-- ==== Sys2Proof/Tests/Slice0.lean ====
section
/-! SUPPORT. The writer's own tests: the smoke test of well-formedness, worked examples of the spec, single steps, and for
every statement with hypotheses a concrete state and operands that meet them, for each of its clauses. -/

open Sys2Proof Sys2Proof.Machine

namespace Sys2Proof.Tests

set_option Elab.async false

/-! ### Helpers -/

/-- The state that a command leaves. -/
def after (c : Instr) (s : State) : State :=
  match exec c s with
  | .next t => t
  | _ => s

/-- Whether a step answers a next state. -/
def goesOn (s : State) : Bool :=
  match step s with
  | .next _ => true
  | _ => false

/-- The request code and the result that wait for the response of an action. -/
def result (s : State) : Option (Nat × ResultCode) :=
  match s.link.answer with
  | some (.done code r _) => some (code, r)
  | _ => none

def keyed : State := { State.reset with pins := { State.reset.pins with keyAsserted := true } }
def withRet (r : Retained) : State := { State.reset with ret := r }
def withSettings (x : Settings) : State := withRet { defaultRetained with settings := x }
def withEc (st : EconomyState) (auto shut wait : Timer) : State :=
  { State.reset with ec := { State.reset.ec with state := st, autoIdle := auto, shutdown := shut, wait := wait } }
def withMbp (m : Mbp) : State := { State.reset with mbp := m }
def withLink (l : Link) : State := { State.reset with link := l }
def withChan (ch : Nat) (c : Channel) : State :=
  { State.reset with vd := { State.reset.vd with chans := State.reset.vd.chans.set ch c, supplyLow := false } }
def openTable : State := { State.reset with zt := { startZt with isOpen := true, edit := some 10000 } }
def shut : State := { State.reset with phase := .unpowered }

/-- ENGINE_SPEED FRESH at 1800 rpm: metering runs. -/
def metered : State :=
  { State.reset with ec := { State.reset.ec with copies := State.reset.ec.copies.set 1 ⟨.fresh, some 1800⟩ } }

def zoneA : Zone := { active := true, start := 16383, width := 2, condition := .always, limit := none, cls := .slow, tag := 9 }
def surfaceA (kind : SurfaceKind) (h0 : Int) : Surface :=
  { active := true, kind := kind, h0 := h0, sx := 0, sy := 0, start := 0, width := 16384, tag := 0 }
def itemA : Item :=
  { state := .counting, basis := .digCycles, interval := 4000000000, lead := 4000000000, grace := 0, stamp := none,
    cycles := some 0, timesDone := 65535, derate := some 40, tag := 65534 }
def dimsA : Dims := { fr := 0, fz := -2000, lb := 20000, ls := 500, lk := 5000, ob := -8192, os := 8191, ok := 0 }
def sourceA : SourceRecord :=
  { identifier := some 536870911, offset := 6, order := .highFirst, lo := 0, hi := 65535, timeout := 20 }
def poseA (phi : Nat) (x y z : Int) : Pose :=
  { seq := 65535, quality := .complete, phi := some phi, omega := 0, r := some 5, z := some z, x := some x, y := some y }
def poseAt (phi : Nat) : Pose := { startPose with phi := some phi }

/-- The sector map ON and every sector firm, of one class. -/
def firmAll (c : Cls) : Retained :=
  { defaultRetained with
    settings := { defaultSettings with sectorMap := true }, sectors := List.replicate 32 ⟨c, true⟩ }

/-- Every point STOP but those of the given firm sectors. -/
def stopBut (free : List Nat) : Retained :=
  { firmAll .stop with sectors := (List.range 32).map (fun i => ⟨if free.contains i then .free else .stop, true⟩) }

def slotFed (i : Nat) : State :=
  { State.reset with
    ret := { defaultRetained with sources := defaultSources.set i sourceA }
    mbp := { State.reset.mbp with
      slots := State.reset.mbp.slots.set i { state := .never, lastGood := none, lastTime := none, timer := some 20 } } }

/-- Slot 3 enabled and STALE. -/
def slotLost : State :=
  { slotFed 3 with mbp := { State.reset.mbp with
    slots := State.reset.mbp.slots.set 3 { state := .stale, lastGood := none, lastTime := none, timer := none } } }

def frameA (dlc : Nat) : CanFrame :=
  { extended := true, remote := false, own := false, ident := 536870911, dlc := dlc, data := List.replicate dlc 1 }

/-! ### Well-formed and ill-formed commands (01 R1, 10 R164, R168, 11 R176) -/

theorem test_wf_frame_accepted : (Instr.frameArrival (frameA 8)).wellFormed = true := by decide
theorem test_wf_long_identifier_refused :
    (Instr.frameArrival { frameA 8 with ident := 2 ^ 29 }).wellFormed = false := by decide
theorem test_wf_short_identifier_refused :
    (Instr.frameArrival { frameA 8 with extended := false, ident := 2 ^ 11 }).wellFormed = false := by decide
theorem test_wf_length_code_refused : (Instr.frameArrival { frameA 8 with dlc := 16 }).wellFormed = false := by decide
theorem test_wf_missing_data_refused : (Instr.frameArrival { frameA 8 with dlc := 7 }).wellFormed = false := by decide
theorem test_wf_remote_data_refused : (Instr.frameArrival { frameA 8 with remote := true }).wellFormed = false := by decide
theorem test_wf_long_payload_refused : (Instr.putEntry 1 0 (List.replicate 61 0)).wellFormed = false := by decide
theorem test_wf_interval_accepted : (Instr.rampIntervalExpiry 0 (List.replicate 10 65535)).wellFormed = true := by decide
theorem test_wf_interval_length_refused : (Instr.rampIntervalExpiry 0 (List.replicate 9 0)).wellFormed = false := by decide
theorem test_wf_interval_current_refused :
    (Instr.rampIntervalExpiry 0 (65536 :: List.replicate 9 0)).wellFormed = false := by decide
theorem test_wf_sensed_refused : (Instr.overCurrent 0 65536).wellFormed = false := by decide
theorem test_wf_voltage_refused : (Instr.supplyVoltageChange 361).wellFormed = false := by decide

/-! ### Reset -/

/-- R184: a part powered for the first time with no backup supply finds the latch set; State.reset is what that leaves. -/
theorem test_reset_is_first_power_on :
    after .powerOn { State.reset with phase := .unpowered, backupDropped := true } = State.reset := by decide +kernel

/-! ### Worked examples of the spec -/

/-- R22. -/
theorem test_slew_angle : slewAngle 36000 9000 = 4096 ∧ slewAngle 36000 9001 = 4096 := by decide
/-- R28. -/
theorem test_slew_speed : slewSpeed 36000 20 = 910 ∧ slewSpeed 36000 (-20) = -910 ∧ slewSpeed 1000 21 = 32767 := by decide
/-- R23. -/
theorem test_index_difference : indexDifference 36000 10 35990 = -20 ∧ indexDifference 36000 10 30 = 20 := by decide
/-- R39: its table, and the angle with a negative offset. -/
theorem test_link_angle :
    [0, 1, 2, 8192, 65533, 65534, 65535].map (fun w => linkAngle w 0) = [0, 0, 1, 2048, 16383, 0, 0] ∧
      linkAngle 400 (-300) = 16184 := by decide
/-- R40: a long boom held level is 1 mm short, and its other term is 0. -/
theorem test_link_terms : radialTerm 20000 0 = 19999 ∧ radialTerm 16384 0 = 16384 ∧ verticalTerm 20000 0 = 0 := by
  decide +kernel
/-- 03, 3.7: the reference pose; 3.9: the tip behind the slew axis. -/
def referenceDims : Dims := { fr := 3000, fz := 2500, lb := 10000, ls := 5000, lk := 2000, ob := 0, os := 0, ok := 0 }
theorem test_reference_pose :
    tipRadius referenceDims 8192 57344 49152 = 13606 ∧ tipHeight referenceDims 8192 57344 49152 = 4036 ∧
      rndDiv (13606 * cosA 2048) 32768 = 9621 ∧ rndDiv (13606 * sinA 2048) 32768 = 9621 ∧
      tipRadius referenceDims 16384 32768 49152 = -2000 ∧ tipHeight referenceDims 16384 32768 49152 = 10500 := by
  decide +kernel
/-- R111: a pilot report after a write of the still threshold is judged against the threshold that the latest gate read. -/
theorem test_activity_keeps_gate_threshold :
    activityNow { defaultSettings with still := 500 }
      { State.reset.ec with copies := List.replicate 5 ⟨.fresh, some 0⟩, omega := 46, gateStill := 45 } = true ∧
    activityNow defaultSettings
      { State.reset.ec with copies := List.replicate 5 ⟨.fresh, some 50⟩, omega := -45, gateStill := 45 } = false := by
  decide
/-- R78. -/
theorem test_stopping_arc :
    stoppingArc 2000 182 910 = 389 ∧ stoppingArc 2000 182 300 = 205 ∧ stoppingArc 100 182 32767 = 8192 := by decide
/-- R119. -/
theorem test_torque_target :
    torqueTarget 1000 70 = 500 ∧ torqueTarget 1000 60 = 667 ∧ torqueTarget 1000 95 = 83 ∧ torqueTarget 1000 40 = 1000 := by
  decide
/-- R130: a lead equal to the interval is DUE at once; a lead of 0 goes to OVERDUE at the interval; a grace of 0 to CRITICAL. -/
theorem test_item_state :
    itemStateOf 5 5 1 0 = .due ∧ itemStateOf 5 0 1 4 = .counting ∧ itemStateOf 5 0 1 5 = .overdue ∧
      itemStateOf 5 1 0 5 = .critical := by decide
/-- R163: from rest the default start current, then 50 mA an expiry; R162: a target below the start current. -/
theorem test_ramp :
    rampNext (defaultConfig 0) 0 1000 = 200 ∧ rampNext (defaultConfig 0) 200 1000 = 250 ∧
      rampNext (defaultConfig 0) 240 0 = 0 ∧ effectiveOf 200 83 = 200 := by decide
/-- 01, Demand frame layout: 1650 rpm low byte first, 80 %, IDLE, counter 15. -/
theorem test_demand_bytes :
    (DemandMessage.mk 5 1650 80 true false 15).bytes = [0x72, 0x06, 0x50, 0x01, 0x0F, 0, 0, 0] := by decide

/-! ### Single steps -/

/-- R20: SLEW_A leading from (low, low) is LEFT; both lines changing together give no step. -/
theorem test_step_moves :
    (after (.slewStep true false) State.reset).sc.count = 1 ∧ (after (.slewStep false true) State.reset).sc.count = 35999 := by
  decide +kernel
theorem test_step_skips : (after (.slewStep true true) State.reset).sc.count = 0 := by decide +kernel
/-- R153: the head of the list after a first power-on is acknowledged. -/
theorem test_ack_head : (after .ackHead State.reset).nu.list = [57, 36, 1, 0] := by decide +kernel
/-- R184: an acknowledged RETAINED_LOST, whose condition is absent, is CLEAR. -/
theorem test_ack_retained_lost : noticeAt (after (.ackNotice 0) State.reset).nu.notices 0 = ⟨.clear, false⟩ := by
  decide +kernel
/-- R171: without the key DRIVE_TEST is LOCKED, with it the current is clamped to Imax. -/
theorem test_drive_test_locked :
    result (after (.driveTest 0 2000 100) State.reset) = some (21, .locked) := by decide +kernel
theorem test_drive_test_clamped :
    (after (.driveTest 0 2000 100) keyed).vd.test = some ⟨0, 1000⟩ ∧
      result (after (.driveTest 0 2000 100) keyed) = some (21, .okClamped) := by decide +kernel
/-- R61: a zone is refused while the table is CLOSED. -/
theorem test_zone_refused_closed :
    result (after (.putEntry 1 0 zoneA.payload) State.reset) = some (2, .notOpen) := by decide +kernel
/-- R182: a tag of 65535, the absent mark of its field, is out of range, and 65534 is not. -/
theorem test_tag_mark_refused :
    result (after (.putEntry 1 0 { zoneA with tag := 65535 }.payload) openTable) = some (2, .badValue) ∧
    result (after (.putEntry 3 0 { surfaceA .grade 0 with tag := 65535 }.payload) State.reset) = some (2, .badValue) ∧
    result (after (.putEntry 4 0 { itemA with tag := 65535 }.payload) keyed) = some (2, .badValue) := by decide +kernel
theorem test_tag_top_accepted :
    result (after (.putEntry 1 0 { zoneA with tag := 65534 }.payload) openTable) = some (2, .ok) ∧
    result (after (.putEntry 4 0 itemA.payload) keyed) = some (2, .ok) := by decide +kernel
/-- R185: RESET_N keeps its level without VDD; a power-on with it low does not run, and a loss found shows at the release. -/
theorem test_power_on_held :
    (after .powerOn { after .resetNAsserted shut with backupDropped := true }).phase = .held ∧
    (after .reset { State.reset with phase := .held, lossUnreported := true }).nu.list.contains 0 = true ∧
    (after .reset { State.reset with phase := .held }).nu.list.contains 0 = false := by decide +kernel
/-- R136: an item is refused without the key. -/
theorem test_item_locked :
    result (after (.putEntry 4 0 itemA.payload) State.reset) = some (2, .locked) := by decide +kernel
/-- R178, Table 11-5: the response to OPEN_ZONES, with the change flag. -/
theorem test_open_zones_response :
    (after .responseReady (after .openZones (after (.transactionEnd [5, 0, 0, 0]) (after .transactionStart State.reset)))).link.response
      = some [5, 0, 2, 0] := by decide +kernel
/-- R179: an unknown request code is BAD_REQUEST, answered by the link. -/
theorem test_bad_request :
    result (after (.transactionEnd [25, 0, 0, 0]) (after .transactionStart State.reset)) = some (25, .badRequest) := by
  decide +kernel
/-- A link that has taken a request and waits for its owner. -/
def working : State := withLink { startLink with state := .working }
/-- R181: CPR 36000 as READ_ENTRY on SETTINGS returns it. -/
theorem test_read_setting :
    (after .responseReady (after (.readEntry 9 3) working)).link.response = some [1, 0, 2, 4, 0, 0, 0x8C, 0xA0] := by
  decide +kernel
/-- R43, R178: a pose published between READ_POSE and its response is in the response, with seq 1. -/
theorem test_read_pose_at_preparation :
    ((after .responseReady (after .gateTimerExpiry (after .readPose working))).link.response.map (fun r => (r.drop 4).take 2))
      = some [0, 1] := by decide +kernel
/-- R155: READ_NOTICES shows the change flag from before the clear, and its preparation clears it. -/
theorem test_read_notices_clears :
    ((after .responseReady (after .readNotices working)).link.response.map (fun r => r.getD 2 0)) = some 2 ∧
      (after .responseReady (after .readNotices working)).nu.changed = false := by decide +kernel
/-- R120: a gate taken first, at the end of a quantum, costs it no running time: the quantum completes at 36,000 ms. -/
theorem test_quantum_exact :
    let s : State := { metered with ec := { metered.ec with partialMs := 35990 } }
    (after .quantumCompletion (after .gateTimerExpiry s)).now = 10 ∧
      (after .quantumCompletion (after .gateTimerExpiry s)).ret.engineMeter = 1 := by decide +kernel
/-- R164, R174: the mean of the last 20 ms, and of the 10 ms since a reset. -/
theorem test_measured_mean :
    let s := after (.rampIntervalExpiry 0 (List.replicate 10 100)) State.reset
    (s.vd.chan 0).measured = 100 ∧ ((after (.rampIntervalExpiry 0 (List.replicate 10 300)) s).vd.chan 0).measured = 200 ∧
      ((after (.rampIntervalExpiry 0 (List.replicate 10 500)) (after (.rampIntervalExpiry 0 (List.replicate 10 300)) s)).vd.chan
        0).measured = 400 := by decide +kernel
/-- A referenced counter at count 9000, with a write waiting. -/
def counting (waiting : List Instr) : State :=
  { State.reset with sc := { startSc with count := 9000, referenced := true }, pending := waiting }
/-- R19: a write of CPR taken right after the gate's expiry shows in the content of the gate; a write of the CPR that stands
does not. -/
theorem test_gate_before_cpr_write :
    (after .gateTimerExpiry (counting [.putEntry 9 3 (toBeInt 4 1000)])).pu.pose.phi = none ∧
      (after .gateTimerExpiry (counting [.putEntry 9 3 (toBeInt 4 36000)])).pu.pose.phi = some 4096 := by decide +kernel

:: Prompt ::
Reproduce the material above exactly, beginning at its first line and ending with the line that holds "def keyed : State". Include nothing else.

:: Task answer ::
-- ==== Sys2Proof/Tests/Slice0.lean ====
section
/-! SUPPORT. The writer's own tests: the smoke test of well-formedness, worked examples of the spec, single steps, and for
every statement with hypotheses a concrete state and operands that meet them, for each of its clauses. -/

open Sys2Proof Sys2Proof.Machine

namespace Sys2Proof.Tests

set_option Elab.async false

/-! ### Helpers -/

/-- The state that a command leaves. -/
def after (c : Instr) (s : State) : State :=
  match exec c s with
  | .next t => t
  | _ => s

/-- Whether a step answers a next state. -/
def goesOn (s : State) : Bool :=
  match step s with
  | .next _ => true
  | _ => false

/-- The request code and the result that wait for the response of an action. -/
def result (s : State) : Option (Nat × ResultCode) :=
  match s.link.answer with
  | some (.done code r _) => some (code, r)
  | _ => none

def keyed : State := { State.reset with pins := { State.reset.pins with keyAsserted := true } }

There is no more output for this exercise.